# Work task
Repeat verbatim, and only, the lines of the data below, beginning at the line that contains "refine .inr ⟨by omega, by omega, .inr" and stopping after the line that contains "Obligations.WritersOfTheConditionRegister := by".
<<<<
/-- The words the decoder rejects as not specified. -/
theorem decode_notSpecified_iff (w : Word) : decode w = .reject .notSpecified ↔
    insnBits w 0 5 = 63#6 ∧ (insnBits w 21 30).toNat ∈ [583, 134, 70, 38] := by
  constructor
  · intro h
    rw [decode] at h
    split at h
    · exact absurd h (decodeBranch_ne_notSpecified w)
    · split at h
      · split at h <;> cases h
      · split at h
        · next h63 => exact ⟨h63, (decodeFpscr_notSpecified_iff w).mp h⟩
        · cases h
  · rintro ⟨h63, hxo⟩
    rw [decode, if_neg (by rw [h63]; decide), fpRowOf_of_manipulating h63 hxo, if_pos h63]
    exact (decodeFpscr_notSpecified_iff w).mpr hxo

/-- Settles O12: which words, and the refusal of each kind. -/
theorem stepRefusesWordsOfNoRow : Obligations.StepRefusesWordsOfNoRow := by
  refine ⟨decode_notSpecified_iff, fun s bytes hp he ha htext hmem => ?_⟩
  have hstop : ∀ r, (decodeBytes bytes).1 = .reject r → step s = .refused (refusalOf r) := fun r hr =>
    step_of_stop ((fetch_of_ready hp he ha).trans (statementAt_of_reject htext hmem hr))
  exact ⟨hstop .notInSpec, hstop .notSpecified⟩

end Sys2Proof.Machine
end

section
/-! PROOFS. The whole machine: what no instruction writes, the writers of the Condition Register, and the
invariants of a step and of a run (10_state.md sections 2 and 3, 70_reset_and_hazards.md). -/

namespace Sys2Proof.Machine

/-! ## What no instruction writes -/

/-- Settles O53: status recorded, an FPSCR field stored, or the pc moved leaves the program alone. -/
theorem noInstructionWritesMsrOrProgram : Obligations.NoInstructionWritesMsrOrProgram := by
  intro i s t h
  have hself : SameProgram s s := ⟨rfl, rfl, rfl, rfl, rfl, fun _ => rfl⟩
  rcases exec_next h with ⟨dot, op, -, -, rfl⟩ | ⟨f, src, -, -, -, -, rfl⟩ | ⟨ht, -⟩
  · exact (sameProgram_recordStatus dot _ s).withPc _
  · exact hself
  · rw [ht]; exact hself.withPc _

/-- The bytes are not only read alike but the same list. -/
theorem exec_mem {i : Instr} {s t : State} (h : exec i s = .next t) : t.mem = s.mem := by
  rcases exec_next h with ⟨dot, op, -, -, rfl⟩ | ⟨f, src, -, -, -, -, rfl⟩ | ⟨ht, -⟩
  · rfl
  · rfl
  · rw [ht]; rfl

/-- Settles O54: neither Record nor XferEffect writes these bits. -/
theorem controlBitsNeverChange : Obligations.ControlBitsNeverChange := by
  intro i s t h j hj
  rcases exec_next h with ⟨dot, op, -, -, rfl⟩ | ⟨f, src, -, -, -, -, rfl⟩ | ⟨ht, -⟩
  · exact regBit_record_control _ _ _ _ hj
  · exact regBit_xferFpscr_control _ _ _ hj
  · rw [ht, State.withPc_fpscr]

/-- Settles O55: Record's status bits are sticky, and `keep` writes none. -/
theorem statusBitsOnlyRise : Obligations.StatusBitsOnlyRise := by
  intro i s t e hkeep h hbit
  rcases exec_next h with ⟨dot, op, -, -, rfl⟩ | ⟨f, src, -, -, -, -, rfl⟩ | ⟨ht, -⟩
  · rw [advance_fpscr, recordStatus_fpscr, regBit_record_status, hbit, Bool.true_or]
  · rw [advance_fpscr, State.withFpscr_fpscr, xferFpscr, hkeep]; exact hbit
  · rw [ht, State.withPc_fpscr, hbit]

/-! ## The Condition Register -/

/-- A bit a field copy changes is of that field. -/
theorem field_of_copyField_ne {x y : Word} {k src j : Nat}
    (h : regBit (copyField x k y src) j ≠ regBit x j) : 4 * k ≤ j ∧ j < 4 * k + 4 := by
  by_contra hout
  exact h (regBit_copyField_outside x y src (by omega))

/-- An instruction that changes a bit of the Condition Register: a dot form in CR1, or `<fpscr-to-cr>` in the
field it names. -/
theorem exec_changes_cr {i : Instr} {s t : State} {j : Nat} (h : exec i s = .next t)
    (hne : regBit t.cr j ≠ regBit s.cr j) :
    (4 ≤ j ∧ j < 8 ∧ ∃ op, i = .fpinstrDot op) ∨ (8 ≤ j ∧ j < 20 ∧ ∃ src, i = .fpscrToCr (j / 4) src) := by
  rcases exec_next h with ⟨dot, op, hi, -, rfl⟩ | ⟨f, src, hi, h2, h4, -, rfl⟩ | ⟨ht, -⟩
  · cases dot with
    | false => exact absurd rfl hne
    | true =>
      obtain ⟨hlo, hhi⟩ := field_of_copyField_ne (k := 1) hne
      exact .inl ⟨by omega, by omega, op, hi⟩
  · obtain ⟨hlo, hhi⟩ := field_of_copyField_ne (k := f) hne
    refine .inr ⟨by omega, by omega, src, ?_⟩
    rw [hi, show j / 4 = f by omega]
  · exact absurd (by rw [ht, State.withPc_cr]) hne

section WithCr

variable (s : State) (c : Word)

/-- Recording reads the Condition Register only to keep it. -/
theorem recordStatus_withCr (dot : Bool) (out : FpOut) :
    recordStatus dot out (s.withCr c) = (recordStatus dot out s).withCr (recordStatus dot out (s.withCr c)).cr := rfl

/-- Storing a field on another Condition Register. -/
theorem advance_store_withCr (x y f : Word) :
    advance (((s.withCr c).withCr x).withFpscr f) = (advance ((s.withCr y).withFpscr f)).withCr x := rfl

end WithCr

/-- A floating-point instruction traps and records alike whatever the Condition Register holds. -/
theorem completeFp_withCr {dot : Bool} {out : FpOut} {s t : State} (h : completeFp dot out s = .next t) (c : Word) :
    ∃ u, completeFp dot out (s.withCr c) = .next u ∧ u = t.withCr u.cr := by
  obtain ⟨htrap, rfl⟩ := completeFp_next h
  exact ⟨_, completeFp_of_not_trap (s := s.withCr c) htrap, congrArg advance (recordStatus_withCr s c dot out)⟩

/-- An instruction that is no branch does the same whatever the Condition Register holds. -/
theorem exec_withCr {i : Instr} {s t : State} (hbranch : isBranch i = false) (h : exec i s = .next t) (c : Word) :
    ∃ u, exec i (s.withCr c) = .next u ∧ u = t.withCr u.cr := by
  cases i with
  | fpinstr op => exact completeFp_withCr (dot := false) h c
  | fpinstrDot op => exact completeFp_withCr (dot := true) h c
  | mtfsf => cases h
  | fpscrToCr f src =>
    obtain ⟨h2, h4, hsrc, rfl⟩ := execFpscrToCr_next (show execFpscrToCr f src s = _ from h)
    exact ⟨_, exec_fpscrToCr (s.withCr c) h2 h4 hsrc, advance_store_withCr _ _ _ _ _⟩
  | _ => cases hbranch

/-- A step that changes a bit of the Condition Register: a dot form, `<fpscr-to-cr>`, or a comparison's word. -/
theorem step_changes_cr {s t : State} {j : Nat} (h : step s = .next t) (hne : regBit t.cr j ≠ regBit s.cr j) :
    (4 ≤ j ∧ j < 8 ∧ ∃ op, fetch s = .statement (.fpinstrDot op) ∨ fetch s = .word (.fpinstrDot op)) ∨
      (8 ≤ j ∧ j < 20 ∧
        ((∃ src, fetch s = .statement (.fpscrToCr (j / 4) src) ∨ fetch s = .word (.fpscrToCr (j / 4) src)) ∨
          ∃ i, fetch s = .word i ∧ compareField i = some (j / 4))) := by
  rcases step_cases h with ⟨i, hfetch, hexec⟩ | ⟨i, hfetch, -, hexec⟩ | ⟨i, f, u, hfetch, hfield, h2, h4, hexec, rfl⟩
  · rcases exec_changes_cr hexec hne with ⟨hlo, hhi, op, rfl⟩ | ⟨hlo, hhi, src, rfl⟩
    · exact .inl ⟨hlo, hhi, op, .inl hfetch⟩
    · exact .inr ⟨hlo, hhi, .inl ⟨src, .inl hfetch⟩⟩
  · rcases admittedRow_eq_or_bt s.params i with hrow | ⟨b, g, hrow⟩
    · rw [hrow] at hexec
      rcases exec_changes_cr hexec hne with ⟨hlo, hhi, op, rfl⟩ | ⟨hlo, hhi, src, rfl⟩
      · exact .inl ⟨hlo, hhi, op, .inr hfetch⟩
      · exact .inr ⟨hlo, hhi, .inl ⟨src, .inr hfetch⟩⟩
    · rw [hrow] at hexec
      rcases exec_changes_cr hexec hne with ⟨-, -, op, hi⟩ | ⟨-, -, src, hi⟩ <;> cases hi
  · obtain ⟨-, op, rfl⟩ := compareField_lt hfield
    have hu : regBit u.cr j = regBit s.cr j := by
      by_contra hne'
      rcases exec_changes_cr hexec hne' with ⟨-, -, op', hi⟩ | ⟨-, -, src, hi⟩ <;> cases hi
    rw [← hu, storeCompare_cr] at hne
    obtain ⟨hlo, hhi⟩ := field_of_copyField_ne hne
    refine .inr ⟨by omega, by omega, .inr ⟨_, hfetch, ?_⟩⟩
    rw [hfield, show j / 4 = f by omega]

/-- Settles O56: which instructions and steps change a bit, what they write, and what they read. -/
theorem writersOfTheConditionRegister : Obligations.WritersOfTheConditionRegister := by
  refine ⟨fun s t h => ⟨fun j hj => ?stepKept, fun j h4 h8 hne => ?stepCr1, fun j h8 h20 hne => ?stepField⟩,
    fun i s t h => ⟨fun j hj => ?kept, fun j h4 h8 hne => ?cr1, fun j h8 h20 hne => ?field, ?copied, ?stored,
      fun hbranch => exec_withCr hbranch h⟩⟩
  case stepKept =>
    by_contra hne
    rcases step_changes_cr h hne with ⟨hlo, hhi, -⟩ | ⟨hlo, hhi, -⟩ <;> omega
  case stepCr1 =>
    rcases step_changes_cr h hne with ⟨-, -, hdot⟩ | ⟨hlo, -, -⟩
    · exact hdot
    · omega
  case stepField =>
    rcases step_changes_cr h hne with ⟨-, hhi, -⟩ | ⟨-, -, hwriter⟩
    · omega
    · exact hwriter
  case kept =>
    by_contra hne
    rcases exec_changes_cr h hne with ⟨hlo, hhi, -⟩ | ⟨hlo, hhi, -⟩ <;> omega
  case cr1 =>
    rcases exec_changes_cr h hne with ⟨-, -, hdot⟩ | ⟨hlo, -, -⟩
    · exact hdot
    · omega
  case field =>
    rcases exec_changes_cr h hne with ⟨-, hhi, -⟩ | ⟨-, -, hwriter⟩
    · omega
    · exact hwriter
  case copied =>
    rintro op rfl j hj
    obtain ⟨-, rfl⟩ := completeFp_next (show completeFp true (fpOut op s) s = _ from h)
    exact regBit_copyField_cr1 _ _ hj
  case stored =>
    rintro f src rfl j hj
    obtain ⟨-, h4, -, rfl⟩ := execFpscrToCr_next (show execFpscrToCr f src s = _ from h)
    exact regBit_copyField_inside _ _ _ (by omega) hj

/-! ## Pending exceptions and summaries -/

/-- No instruction that goes on makes a pending enabled exception: an enabled event would have trapped. -/
theorem exec_keeps_noPending {i : Instr} {s t : State} (hp : NoPendingEnabledException s)
    (h : exec i s = .next t) : NoPendingEnabledException t := by
  rcases exec_next h with ⟨dot, op, -, htrap, rfl⟩ | ⟨f, src, -, -, -, -, rfl⟩ | ⟨ht, -⟩
  · rintro e he ⟨hstatus, henable, hvalid⟩
    rw [advance_fpscr, recordStatus_fpscr, regBit_record_status, Bool.or_eq_true] at hstatus
    rw [advance_fpscr, recordStatus_fpscr, regBit_record_enable] at henable
    rcases hstatus with hold | hev
    · exact hp e he ⟨hold, henable, hvalid⟩
    · have hmsr : s.msr20 = true ∨ s.msr23 = true := by simpa [enablesValid] using hvalid
      rw [trap_iff.mpr ⟨hmsr, e, List.contains_iff_mem.mp hev, henable⟩] at htrap
      cases htrap
  · rintro e he ⟨hstatus, henable, hvalid⟩
    rw [advance_fpscr, State.withFpscr_fpscr] at hstatus henable
    rw [regBit_xferFpscr_control _ _ _ (.inr (enableBit_range e).1)] at henable
    exact hp e he ⟨regBit_of_xferFpscr_status hstatus, henable, hvalid⟩
  · rw [ht]; exact hp

/-- Settles O15: the step's check, and that `exec` keeps the premise. -/
theorem pendingEnabledExceptionIsRefusedAndNeverMade : Obligations.PendingEnabledExceptionIsRefusedAndNeverMade :=
  ⟨fun _ => step_of_pending, fun _ _ _ => exec_keeps_noPending⟩

/-- An instruction that goes on keeps the summaries consistent. -/
theorem exec_keeps_summaries {i : Instr} {s t : State} (hs : SummaryConsistent s) (h : exec i s = .next t) :
    SummaryConsistent t := by
  rcases exec_next h with ⟨dot, op, -, -, rfl⟩ | ⟨f, src, -, -, -, -, rfl⟩ | ⟨ht, -⟩
  · exact record_consistent _ _ _ _
  · cases hx : s.params.xferEffect with
    | keep =>
      have hfpscr : xferFpscr s.params s.fpscr src = s.fpscr := by rw [xferFpscr, hx]
      simpa [SummaryConsistent, hfpscr] using hs
    | clearCopiedStatus => exact xferFpscr_consistent s.fpscr src hx
  · rw [ht]; exact hs

/-- Settles O57: Record recomputes the summaries, and every instruction keeps them. -/
theorem summariesAreConsistentFromTheFirstFloatingPoint :
    Obligations.SummariesAreConsistentFromTheFirstFloatingPoint := by
  refine ⟨fun dot op s => ?_, fun _ _ _ => exec_keeps_summaries⟩
  obtain ⟨t, hleft, hfpscr, hparams⟩ := stateLeft_fpForm_fpscr dot op s
  refine ⟨t, hleft, ?_⟩
  rw [SummaryConsistent, hfpscr, hparams]
  exact record_consistent _ _ _ _

/-! ## The invariant of a step -/

theorem aligned_nextPc {a : Word} (h : aligned a = true) : aligned (nextPc a) = true := by
  simp only [aligned, nextPc, beq_iff_eq, BitVec.toNat_add, BitVec.toNat_ofNat] at *
  omega

/-- An instruction keeps the pc aligned. -/
theorem exec_keeps_aligned {i : Instr} {s t : State} (ha : aligned s.pc = true) (h : exec i s = .next t) :
    aligned t.pc = true := by
  rcases exec_next h with ⟨dot, op, -, -, rfl⟩ | ⟨f, src, -, -, -, -, rfl⟩ | ⟨-, hnext | htarget⟩
  · exact aligned_nextPc ha
  · exact aligned_nextPc ha
  · rw [hnext]; exact aligned_nextPc ha
  · exact htarget

theorem exec_keeps_runInvariant {i : Instr} {s t : State} (hs : RunInvariant s) (h : exec i s = .next t) :
    RunInvariant t := by
  obtain ⟨-, -, -, htext, -, -⟩ := noInstructionWritesMsrOrProgram i s t h
  exact ⟨exec_mem h ▸ hs.mem_wf, htext ▸ hs.text_wf, exec_keeps_aligned hs.pc_aligned h,
    exec_keeps_noPending hs.no_pending h, exec_keeps_summaries hs.summaries h⟩

/-- What every instruction and the storing of a comparison's result keep, a step keeps. -/
theorem step_keeps {P : State → Prop} (hexec : ∀ i s t, P s → exec i s = .next t → P t)
    (hstore : ∀ f s, P s → P (storeCompare f s)) {s t : State} (hs : P s) (h : step s = .next t) : P t := by
  obtain ⟨i, u, hu, rfl | ⟨f, -, -, -, rfl⟩⟩ := step_next h
  · exact hexec i s t hs hu
  · exact hstore f u (hexec i s u hs hu)

/-- Settles O58: the storing of a comparison's result writes the Condition Register, which the invariant does
not read. -/
theorem stepKeepsTheInvariant : Obligations.StepKeepsTheInvariant := fun _ _ =>
  step_keeps (fun _ _ _ => exec_keeps_runInvariant) fun _ _ hs =>
    ⟨hs.mem_wf, hs.text_wf, hs.pc_aligned, hs.no_pending, hs.summaries⟩

/-! ## Runs -/

/-- The first step of a run that faults: it faults, or it goes on to a run that does. -/
theorem run_succ_fault {M : Host.Core} {k : Nat} {s : M.State} {r : M.Fault} (h : M.run (k + 1) s = .fault r) :
    M.step s = .fault r ∨ ∃ t, M.step s = .next t ∧ M.run k t = .fault r := by
  rw [Host.Core.run] at h
  split at h
  · next t ht => exact .inr ⟨t, ht, h⟩
  · next r' hr => cases h; exact .inl hr
  · cases h

/-- What every step keeps, and under which no step faults, keeps a run of any length from faulting. -/
theorem safeFor_of_invariant {P : State → Prop} (hkeep : ∀ s t, P s → step s = .next t → P t)
    (hsafe : ∀ s r, P s → step s ≠ .fault r) (n : Nat) {s : State} (hs : P s) : SafeFor n s := by
  intro k _ r
  induction k generalizing s with
  | zero => intro h; cases h
  | succ k ih =>
    intro h
    rcases run_succ_fault h with hfault | ⟨t, hnext, hrun⟩
    · exact hsafe s r hs hfault
    · exact ih (hkeep s t hs hnext) (by omega) hrun

/-- A step that faults executed an instruction that does. -/
theorem step_fault {s : State} {r : Fault} (h : step s = .fault r) : ∃ i r', exec i s = .fault r' := by
  unfold step at h
  split at h
  · next i _ => exact ⟨i, r, h⟩
  · exact execWord_fault h
  · cases h

/-- Both MSR bits are 0: no enable is valid (60_exceptions.md R152). -/
def MsrClear (s : State) : Prop := s.msr20 = false ∧ s.msr23 = false

theorem exec_keeps_msrClear {i : Instr} {s t : State} (hs : MsrClear s) (h : exec i s = .next t) : MsrClear t := by
  obtain ⟨hmsr20, hmsr23, -⟩ := noInstructionWritesMsrOrProgram i s t h
  exact ⟨hmsr20.trans hs.1, hmsr23.trans hs.2⟩

theorem step_ne_fault_of_msrClear {s : State} (hs : MsrClear s) (r : Fault) : step s ≠ .fault r := by
  intro h
  obtain ⟨i, r', hfault⟩ := step_fault h
  exact nothingElseFaults i s r' (.inl hs) hfault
>>>>
# Task solution
    refine .inr ⟨by omega, by omega, .inr ⟨_, hfetch, ?_⟩⟩
    rw [hfield, show j / 4 = f by omega]

/-- Settles O56: which instructions and steps change a bit, what they write, and what they read. -/
theorem writersOfTheConditionRegister : Obligations.WritersOfTheConditionRegister := by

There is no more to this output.